MRG - Add SVD-based solver to ridge regression. #1914

fabianp · 2013-05-02T09:46:56Z

I added a solver based on the thin SVD of X to compute the ridge
coefficients. This is much more stable than the cholesky decomposition
for singular matrices.

While in the Ridge regression the Gram matrix becomes nonsingular
because of the regularization, I've come across problems when the
regularization parameter is very small. This pull request remedies it,
making the algorithm defined and stable even for the border case
alpha=0 (useful for cross validating over a grid of parameters)

I took the liberty to change the default algorithm of to this one
(when there are no sample weights). I haven't done any benchmarks.
It should be slower than dense_cholesky but not much ...

I added a solver based on the thin SVD of X to compute the ridge coefficients. This is much more stable than the cholesky decomposition for singular matrices.
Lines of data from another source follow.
-- ==== Sys2Proof/Machine/State.lean ====
section
/-! DEFINITION. The machine's state (10 R20), the reasons a step can stop (60 R130, R131), the turns of its agents (00 R17), and the state after reset (10 R41, R42). -/

namespace Sys2Proof.Machine

/-- The engine's storage, DATA, the stored and the fresh fingerprint, as bytes listed by their offset in the window (20 R45),
offsets strictly rising. An unlisted byte has no value: its word is `unwritten` (10 R39, R42; log 5). -/
abbrev Memory := List Host.Cell

/-- The model's faults (60 R130), each with the byte offset it records (60 R142). They are no hardware events (60 R129). All
are safe: the model stops where the spec gives the access no value. -/
inductive Fault where
  /-- Code 1. A host read, or the completion of a command, reads a word not written since reset. Safe. -/
  | unwritten (off : Nat)
  /-- Code 2. A host access other than a STATUS read while STATUS.BUSY = 1. Safe. -/
  | busyHazard (off : Nat)
  /-- Code 3. A host access at a reserved or misaligned offset, of a width other than 4, or in the wrong direction. Safe. -/
  | badAccess (off : Nat)
deriving DecidableEq, Repr

/-- The reason of a refusal: "the refusal reason has one constructor, ReservedCommand" (60 R131). -/
inductive RefusalReason where
  | reservedCommand
deriving DecidableEq, Repr

/-- Why a step has no meaning. All are safe: nothing is claimed of a run that reaches one. -/
inductive Refusal where
  /-- The host interface's constructor for an arm of `exec` without a meaning. This model has no such arm, so no step raises
  it, and it is no refusal of the spec (log 23). Safe. -/
  | notModelled (mnemonic : String)
  /-- Raised by a host write of a reserved command word to CMD (30 R70, 60 R131). Safe. -/
  | reservedCommand
deriving DecidableEq, Repr

/-- Whose step comes next (00 R17, 20 R59; log 9). -/
inductive Turn where
  /-- The host's next operation. -/
  | host
  /-- The engine's completion (30 R76). -/
  | engine
  /-- The platform asserts reset (70 R147). -/
  | reset
  /-- The environment flips bit `bit` of the word at offset `off`, where UPSET_MODEL admits it (20 R66, 92 D27). -/
  | upset (off bit : Nat)
deriving DecidableEq, Repr

/-- One diagnostic event of REPAIR: the row and the MSB-first column of a flipped pair (60 R139). -/
structure DiagEvent where
  row : Nat
  column : Nat
deriving DecidableEq, Repr

/-- The machine's state (10 R20). The fields up to `refusalMark` are the spec's, after the parameters `cfg`; the others are
the model's own. -/
structure State where
  /-- B, ENGINE_BASE and the platform's parameters: configuration that no step changes (10 R20, log 1). -/
  cfg : Config
  /-- DATA at 0x1000 (10 R21), the stored fingerprint at 0x2000 (10 R24 to R27), the fresh one at 0x3000 (10 R29), and by
  what is listed the write marks (10 R39). -/
  mem : Memory
  /-- STATUS.BUSY (10 R33). -/
  busy : Bool
  /-- STATUS.VALID (10 R34). -/
  valid : Bool
  /-- FLIPS (10 R35). -/
  flips : Word
  /-- PEND, the command in flight or none (10 R36). -/
  pend : Option Instr
  /-- The sticky fault mark and what it records (10 R40, 60 R142). -/
  faultMark : Option Fault
  /-- The sticky refusal mark (10 R40, 60 R131). -/
  refusalMark : Option RefusalReason
  /-- How many draws of VALID have been taken: the argument of the free value `Config.validDraw` (log 6). -/
  draws : Nat
  /-- The schedule: whose turns come next (log 9). -/
  turns : List Turn
  /-- The rest of the host's program (30 R79). -/
  prog : List HostOp
  /-- The values the host's names hold (30 R79), names strictly rising. -/
  names : List (HostName × Word)
  /-- The optional trace of diagnostic events: not architectural, no rule reads it (10 R44, 60 R139). -/
  events : List DiagEvent
deriving DecidableEq, Repr

/-- An engine with parameters `c` right after reset (10 R41, R42; 70 R148): the control registers 0, no command in flight,
all storage unwritten; no mark, no program and no schedule. -/
def State.resetWith (c : Config) : State :=
  { cfg := c, mem := [], busy := false, valid := false, flips := 0#32, pend := none, faultMark := none, refusalMark := none,
    draws := 0, turns := [], prog := [], names := [], events := [] }

/-- The machine right after reset, with the parameters of `Config.default` (log 1). -/
def State.reset : State := State.resetWith Config.default

end Sys2Proof.Machine
end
While in the Ridge regression the Gram matrix becomes nonsingular because of the regularization, I've come across problems when the regularization parameter is very small. This pull request remedies, making the algorithm defined and stable even for the border case alpha=0. I took the liberty to change the default algorithm of to this one (when there are no sample weights).

jaquesgrobler · 2013-05-02T10:54:50Z

Very nice 👍

jaquesgrobler · 2013-05-02T10:55:13Z

sklearn/linear_model/ridge.py

@@ -82,10 +85,10 @@ def ridge_regression(X, y, alpha, sample_weight=1.0, solver='auto',
    has_sw = isinstance(sample_weight, np.ndarray) or sample_weight != 1.0

    if solver == 'auto':
-        # cholesky if it's a dense array and cg in
+        # svd if it's a dense array and cg in


So svd will be the default solver now?

Oh, okay, I see you mention that in the PR description :) I'm +1 for this, as, although it may be slower by a tad,
the increased stability is a great win..especially for new people that don't want to worry
about border case problems etc.

Yes, my opinion is that having a correct solution is the most important thing. I'm going to do some benchmarks to see how important is the performance change.

mblondel · 2013-05-02T13:28:32Z

Could you benchmark with the "lsqr" solver? It is super fast in my experience.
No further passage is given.